Imaging
Pericarditis
- Preliminary Diagnosis: Pericarditis
-
I. What imaging technique is first-line for this diagnosis?
- II. Describe the advantages and disadvantages of this technique for diagnosis of pericarditis.
-
III. What are the contraindications for the first-line imaging technique?
-
IV. What alternative imaging techniques are available?
- V. Describe the advantages and disadvantages of the alternative techniques for diagnosis of pericarditis.
- VI. What are the contraindications for the alternative imaging techniques?
Preliminary Diagnosis: Pericarditis
I. What imaging technique is first-line for this diagnosis?

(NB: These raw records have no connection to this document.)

/-- The service has done its work, with this status and REPLY1. -/
def replies (code status : Nat) (reply : Word) (s t : State) : Prop :=
  ∃ x, asked code s = some x ∧ t.mgmt.service = some { x with worked := true, status := BitVec.ofNat 8 status, reply1 := reply }

def req (s : State) (i : Nat) : Word := s.par (P.MGMT_SVCREQ + i)

/-- A word of a request's buffer as Sepia reads it for a domain (R322, R545): none where it is refused, poisoned or not held in an awake arch. -/
def bufWord (s : State) (d : Dom) (a : Addr) : Option Word :=
  if s.regionFail { master := .sepia, dom := d, prv := false } spData a .r = none ∧ a.toNat < 0x40000 ∧ s.archState (a.toNat / 65536) = 2 ∧
      s.poisoned (a.extractLsb' 0 18) = false then
    readable (s.sramCell (a.extractLsb' 0 18))
  else none

def buffer (s : State) (d : Dom) (a : Addr) (n : Nat) : List Word := (List.range n).map (fun j => (bufWord s d (a + BitVec.ofNat 24 j)).getD 0)
def bufferGood (s : State) (d : Dom) (a : Addr) (n : Nat) : Prop := ∀ j < n, (bufWord s d (a + BitVec.ofNat 24 j)).isSome = true

/-- The parts and parameters of memory that reading a buffer may change: corrections and their records. -/
def readParts : List Part := [.mem, .bank, .ipend]
def readIx : List Nat := every 0x0500 1 256 ++ every 0x0900 1 256

/-- The partition of an NVM destination (Table SEP-3): 1 program slot A, 2 slot B, 3 certificates, 4 application data. -/
def partition (a : Nat) : Nat :=
  if 0x300000 ≤ a ∧ a < 0x318000 then 1 else if 0x318000 ≤ a ∧ a < 0x330000 then 2 else if 0x200100 ≤ a ∧ a < 0x201000 then 3
  else if 0x206000 ≤ a ∧ a < 0x208000 then 4 else 0

/-- A requester may write `n` words from a destination (R546): in one partition that it may write, and not the slot Umber runs from. -/
def nvmMay (s : State) (d : Dom) (dest n : Nat) : Prop :=
  1 ≤ n ∧ n ≤ 4096 ∧ partition dest ≠ 0 ∧ partition (dest + n - 1) = partition dest ∧ (d = 1 ∨ (partition dest = 4 ∧ bit s P.MGMT_NVMWMASK d.toNat = true)) ∧
    (s.umber.run ≠ .inReset → partition dest ≠ s.mgmt.slot.toNat + 1)

/-- The bits of no cell of this range of NVM are stuck (R307). -/
def soundCells (lo hi : Nat) (s : State) : Prop := ∀ a, lo ≤ a → a < hi → SMap.getD s.mem.defects a 0 = 0

/-- Neither copy of the owner configuration has a stuck bit. -/
def soundConfig (s : State) : Prop := soundCells 0x205000 0x205100 s

/-- The owner configuration after a change (R550): every word as `f` leaves it, SEQ one up, in the other copy. -/
def cfgBecomes (f : Nat → Word → Word) (s t : State) : Prop :=
  (∀ i < 127, 1 ≤ i → t.cfgWords.getD i 0 = f i (s.cfgWords.getD i 0)) ∧ (t.cfgWords.getD 0 0).extractLsb' 16 20 = (s.cfgWords.getD 0 0).extractLsb' 16 20 + 1 ∧
    (t.par P.MGMT_CFGSEQ).extractLsb' 0 20 = (t.cfgWords.getD 0 0).extractLsb' 16 20 ∧ t.mem.prog = s.mem.prog

/-- A log record queued (R559), or counted in LOGDROP with 32 waiting. -/
def logged (type source : Nat) (w2 w3 : Word) (s t : State) : Prop :=
  if s.mgmt.logQ.length < 32 then
    ∃ r, t.mgmt.logQ.getLast? = some r ∧ t.mgmt.logQ = s.mgmt.logQ ++ [r] ∧ r.type.toNat = type ∧ r.source.toNat = source ∧ r.untrusted = bit s P.PIER_STATUS 0 ∧
      r.tick = s.pier.sepiaMirror ∧ r.w2 = w2 ∧ r.w3 = w3
  else t.mgmt.logQ = s.mgmt.logQ

/-- The services of Table SEP-2 (R544-R546, R548, R551, R555, R558, R560). -/
def services : Prop :=
  -- NVMWRITE: queued with a ticket
  Happens .nvmwrite (.mgmt :: readParts) (mgIx ++ readIx ++ [P.MEM_NVMSTAT])
    (fun s => nothingAbove 4 s ∧ ∃ x, asked 1 s = some x ∧ nvmMay s x.requester ((req s 1).extractLsb' 0 24).toNat (req s 2).toNat ∧ (x.host = true → bit s P.LIFE_DBGSTAT 6 = true) ∧
      s.mgmt.nvmQ.length < 8 ∧ bufferGood s x.requester ((req s 3).extractLsb' 0 24) (req s 2).toNat)
    (fun s t => replies 1 0 (s.mgmt.nextTicket.setWidth 36) s t ∧ t.mgmt.nextTicket = s.mgmt.nextTicket + 1 ∧ ∃ x, asked 1 s = some x ∧
      ∃ q, t.mgmt.nvmQ.getLast? = some q ∧ t.mgmt.nvmQ = s.mgmt.nvmQ ++ [q] ∧ q.ticket = s.mgmt.nextTicket ∧ q.dom = x.requester ∧ q.dest = (req s 1).extractLsb' 0 24 ∧
        q.data = buffer s x.requester ((req s 3).extractLsb' 0 24) (req s 2).toNat ∧ q.done = 0 ∧ q.bad = false) ∧
  Happens .nvmwrite [.mgmt] []
    (fun s => nothingAbove 4 s ∧ ∃ x, asked 1 s = some x ∧ (¬ nvmMay s x.requester ((req s 1).extractLsb' 0 24).toNat (req s 2).toNat ∨ (x.host = true ∧ bit s P.LIFE_DBGSTAT 6 = false)))
    (fun s t => replies 1 2 0 s t ∧ t.mgmt.nvmQ = s.mgmt.nvmQ) ∧
  Happens .nvmwrite [.mgmt] []
    (fun s => nothingAbove 4 s ∧ 8 ≤ s.mgmt.nvmQ.length ∧ ∃ x, asked 1 s = some x ∧ x.host = false ∧ nvmMay s x.requester ((req s 1).extractLsb' 0 24).toNat (req s 2).toNat)
    (fun s t => replies 1 5 0 s t ∧ t.mgmt.nvmQ = s.mgmt.nvmQ) ∧
  -- LOGAPPEND: the requester is SOURCE, and REPLY1 the record's index
  Happens .logappend [.mgmt, .log] [] (fun s => nothingAbove 4 s ∧ s.mgmt.logQ.length < 32 ∧ 0x800 ≤ (req s 1).toNat ∧ (req s 1).toNat ≤ 0xFFF ∧
      ∃ x, asked 2 s = some x ∧ bit s P.MGMT_LOGMASK x.requester.toNat = true)
    (fun s t => replies 2 0 (((s.par P.MGMT_LOGHEAD).extractLsb' 0 12 + BitVec.ofNat 12 s.mgmt.logQ.length).setWidth 36) s t ∧
      ∃ x, asked 2 s = some x ∧ logged (req s 1).toNat x.requester.toNat (req s 2) (req s 3) s t) ∧
  Happens .logappend [.mgmt] [] (fun s => nothingAbove 4 s ∧ ∃ x, asked 2 s = some x ∧ ((req s 1).toNat < 0x800 ∨ 0xFFF < (req s 1).toNat ∨ bit s P.MGMT_LOGMASK x.requester.toNat = false))
    (fun s t => replies 2 2 0 s t) ∧
  -- SENSE measures the sensors of a mask
  (∀ r : Readings, Happens (.sense r) [.mgmt, .log, .ipend] mgIx (fun s => nothingAbove 4 s ∧ (asked 3 s).isSome = true)
    (fun s t => replies 3 0 0 s t ∧ ∀ k < 5, t.par (P.MGMT_TEMP + k) = if (req s 1).getLsbD k then readingOf r k else s.par (P.MGMT_TEMP + k))) ∧
  -- PODTEST, refused with status 5 while the radio is in TXWARM or TX, or a pod transaction runs
  (∀ p : Word, Happens (.podtest p) [.mgmt] [P.MGMT_PODR, P.MGMT_CNT + 14]
    (fun s => nothingAbove 4 s ∧ (asked 4 s).isSome = true ∧ ((s.par P.RADIO_STATE).extractLsb' 0 4 ≠ 6 ∧ (s.par P.RADIO_STATE).extractLsb' 0 4 ≠ 7) ∧ bit s P.POD_STATUS 0 = false)
    (fun s t => replies 4 0 p s t ∧ t.par P.MGMT_PODR = p)) ∧
  (∀ p : Word, Happens (.podtest p) [.mgmt] []
    (fun s => nothingAbove 4 s ∧ (asked 4 s).isSome = true ∧ ((s.par P.RADIO_STATE).extractLsb' 0 4 = 6 ∨ (s.par P.RADIO_STATE).extractLsb' 0 4 = 7 ∨ bit s P.POD_STATUS 0 = true))
    (fun s t => replies 4 5 0 s t)) ∧
  -- XTALCHK: REPLY1 is the signed measurement; INVALID where the check cannot be made
  (∀ p : Word, Happens (.xtalchk p) [.mgmt] [P.MGMT_XTAL, P.MGMT_CNT + 15] (fun s => nothingAbove 4 s ∧ (asked 5 s).isSome = true)
    (fun s t => replies 5 0 (if bit s P.PWR_STATUS 3 = true ∧ bit s P.PIER_STATUS 2 = false then p else t.par P.MGMT_XTAL) s t ∧
      (if bit s P.PWR_STATUS 3 = true ∧ bit s P.PIER_STATUS 2 = false then (t.par P.MGMT_XTAL).extractLsb' 0 35 = p.extractLsb' 0 35 ∧ bit t P.MGMT_XTAL 35 = false
       else bit t P.MGMT_XTAL 35 = true))) ∧
  -- CONFIRM: the booted slot is ACTIVE, PENDING, TRIES and FALLBACK clear with PSLOT as it was, and the rollback fuses follow
  Happens .confirm [.mgmt, .log, .mem, .life] (mgIx ++ readIx) (fun s => nothingAbove 4 s ∧ sepiaFree s ∧ soundConfig s ∧ s.umber.run ≠ .inReset ∧ ∃ x, asked 7 s = some x ∧ x.requester = 1)
    (fun s t => replies 7 0 0 s t ∧ cfgBecomes (fun i w => if i = 2 then (w &&& ~~~(0x3B : Word)) ||| s.mgmt.slot.setWidth 36 else w) s t ∧
      t.life.fuses.rollback = (if s.life.fuses.rollback.toNat < (hdrRollback (s.header s.mgmt.slot)).toNat then hdrRollback (s.header s.mgmt.slot) else s.life.fuses.rollback) ∧
      t.life.fuses.copies = s.life.fuses.copies) ∧
  Happens .confirm [.mgmt] [] (fun s => nothingAbove 4 s ∧ ∃ x, asked 7 s = some x ∧ (x.requester ≠ 1 ∨ s.umber.run = .inReset)) (fun s t => replies 7 2 0 s t) ∧
  -- REGIONS replaces words 19-114
  Happens .regions (.mgmt :: .log :: readParts) (mgIx ++ readIx) (fun s => nothingAbove 4 s ∧ sepiaFree s ∧ soundConfig s ∧ ∃ x, asked 8 s = some x ∧ x.requester = 1 ∧ bufferGood s 1 ((req s 1).extractLsb' 0 24) 96)
    (fun s t => replies 8 0 0 s t ∧ cfgBecomes (fun i w => if 19 ≤ i ∧ i < 115 then (buffer s 1 ((req s 1).extractLsb' 0 24) 96).getD (i - 19) 0 else w) s t) ∧
  Happens .regions [.mgmt] [] (fun s => nothingAbove 4 s ∧ ∃ x, asked 8 s = some x ∧ x.requester ≠ 1) (fun s t => replies 8 2 0 s t) ∧
  -- SLOTINFO
  Happens .slotinfo [.mgmt, .log] (mgIx ++ readIx) (fun s => nothingAbove 4 s ∧ (asked 10 s).isSome = true)
    (fun s t => replies 10 0 0 s t ∧ ∀ k : BitVec 1, (∀ i < 3, t.par (P.MGMT_SVCDATA + 4 * k.toNat + i) = (hdr (s.header k) (1 + i)).setWidth 36) ∧
      bit t (P.MGMT_SVCDATA + 4 * k.toNat + 3) 0 = s.isSealed k) ∧
  -- SERVICE_DONE: status and tag, DONE, SEPIA; an unassigned code has status 1
  Happens .serviceDone [.mgmt, .ipend, .host] mgIx (fun s => s.vddRuns = true ∧ ∃ x, s.mgmt.service = some x ∧ (x.worked = true ∨ x.code = 0 ∨ 10 < x.code.toNat))
    (fun s t => t.mgmt.service = none ∧ bit t P.MGMT_SVCSTAT 0 = false ∧ bit t P.MGMT_SVCSTAT 1 = true ∧ (bit s P.MGMT_IRQEN 0 = true → t.umber.ipend.getLsbD 22 = true) ∧
      ∀ x, s.mgmt.service = some x → t.par P.MGMT_SVCREPLY = (x.tag ++ (if x.worked then x.status else 1)).setWidth 36 ∧ t.par (P.MGMT_SVCREPLY + 1) = x.reply1 ∧ t.mgmt.svcLock = s.mgmt.svcLock ∧
        (x.worked = true → x.code = 7 → t.par P.MGMT_RBCNT = s.life.fuses.rollback.setWidth 36) ∧
        (x.host = false → t.host = s.host) ∧ (x.host = true → (t.host.regs[2]).getLsbD 3 = true))

/-- The header of a slot that ARMUPDATE may seal, in TEST (R552, R553). -/
def bodyHash (s : State) (k : BitVec 1) : Prop :=
  ∃ bs, s.bodyBytes k (hdrLength (s.header k)) = some bs ∧ bytesToWords (sha256 bs) = (List.range 8).map (fun i => hdr (s.header k) (4 + i))

def slotArmable (s : State) (k : BitVec 1) : Prop :=
  hdrFormed (s.header k) = true ∧ ((s.par P.MGMT_RBCNT).toNat ≤ (hdrRollback (s.header k)).toNat) ∧ bodyHash s k ∧
    (s.lifeState = 1 ∨ ∃ root, s.imageRoot (s.header k) = some root ∧ sigsOk root (s.header k) = true)

/-- The slot of a request, and of the image Umber runs. -/
def reqSlot (s : State) : BitVec 1 := (req s 1).extractLsb' 0 1
def runsFrom (s : State) (k : BitVec 1) : Prop := s.umber.run ≠ .inReset ∧ s.mgmt.slot = k

/-- A queued request writes into program slot `k`. -/
def slotWritten (s : State) (k : BitVec 1) : Prop := ∃ r ∈ s.mgmt.nvmQ, nvmPart r.dest ≤ 2 ∧ nvmSlot r.dest = k

/-- The key slot of a KEYWRITE, and one that Sepia may write, asked for and not yet begun (R545). -/
def keySlot (s : State) : BitVec 4 := (req s 1).extractLsb' 0 4
def keyAsked (s : State) (x : Service) : Prop :=
  asked 9 s = some x ∧ x.wrap = none ∧ x.requester = 1 ∧ s.lifeState ≠ 3 ∧ (req s 1).toNat < 16 ∧ (s.slotHeader (keySlot s)).getLsbD 29 = false

/-- The cipher unit is free for Sepia: powered, no operation, its FIFOs empty. -/
def cipherFree (s : State) : Prop := s.cipherOn = true ∧ s.crypt.op = none ∧ s.crypt.inFifo = [] ∧ s.crypt.outFifo = []

/-- WRAP of a slot from KEY0-7, of owner 0, its header taken (R498). -/
def wrapping (slot : BitVec 4) (h : Word) (o : CryptOp) : Prop :=
  o.owner = 0 ∧ o.cmd = BitVec.ofNat 20 (14 + 2 ^ 5 * slot.toNat + 2 ^ 9) ∧ o.need = 0 ∧ o.got = [h.extractLsb' 0 32] ∧ o.outPend = []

Transthoracic echocardiography
II. Describe the advantages and disadvantages of this technique for diagnosis of pericarditis.
Advantages
Does not use ionizing radiation
Can determine life-threatening consequences such as pericardial tamponade
Useful to diagnose myocarditis and ventricular dysfunction, which could change the management approach
Disadvantages
Not sensitive to detect pericardial thickening in acute pericarditis and may be interpreted as normal in the absence of pleural effusion
Poor chest windows due to body habitus or chest wall abnormalities leads to poor image acquisition and evaluation
Loculated pleural effusions may not be detected
III. What are the contraindications for the first-line imaging technique?
None
IV. What alternative imaging techniques are available?
CT with and without IV contrast
MRI with and without IV contrast
Plain-film radiographs
V. Describe the advantages and disadvantages of the alternative techniques for diagnosis of pericarditis.
CT with and without IV contrast
Advantages
Demonstrates pericardial effusion and thickening (>4-6 mm)
Evaluating the density of the pericardial effusion can aide in diagnosis
Pericardial enhancement suggests active inflammation
Evaluates the entire pericardium
Disadvantages
Exposure to ionizing radiation
Risk of contrast-inducted nephropathy
Can not differentiate if pericardial thickening is constrictive or nonconstrictive
MRI with and without IV contrast
Advantages
Determines if an effusion is simple or complicated (hemorrhagic)
Pericardial enhancement suggests active inflammation
Highly sensitive to differentiate constrictive from restrictive cardiomyopathy
Disadvantages
Expensive
Time consuming
Requires significant patient cooperation to minimize motion artifact
Risk of nephrogenic systemic fibrosis in patient with poor renal function
Plain-film radiographs
Advantages
May demonstrate egg-shell calcifications
Can show signs of concurrent heart failure, pneumonia, or neoplasm
Fast and economic screening examination
Disadvantages
Often normal in uncomplicated acute idiopathic pericarditis
Small to moderate sized effusions may not cause an abnormal cardiac silhouette
VI. What are the contraindications for the alternative imaging techniques?
CT with and without IV contrast
Renal failure (risk of contrast-induced nephropathy with iodinated contrast)
Pregnancy
Contrast allergy may be a relative contraindication
MRI with and without IV contrast
Renal failure (risk of nephrogenic systemic fibrosis with gadolinium)
Metallic foreign bodies or implanted devices that are not MRI compliant
Pregnancy during the first trimester may be a relative contraindication
Plain-film radiographs
No significant contraindications exist. Some institutions may require consent for pregnant patients.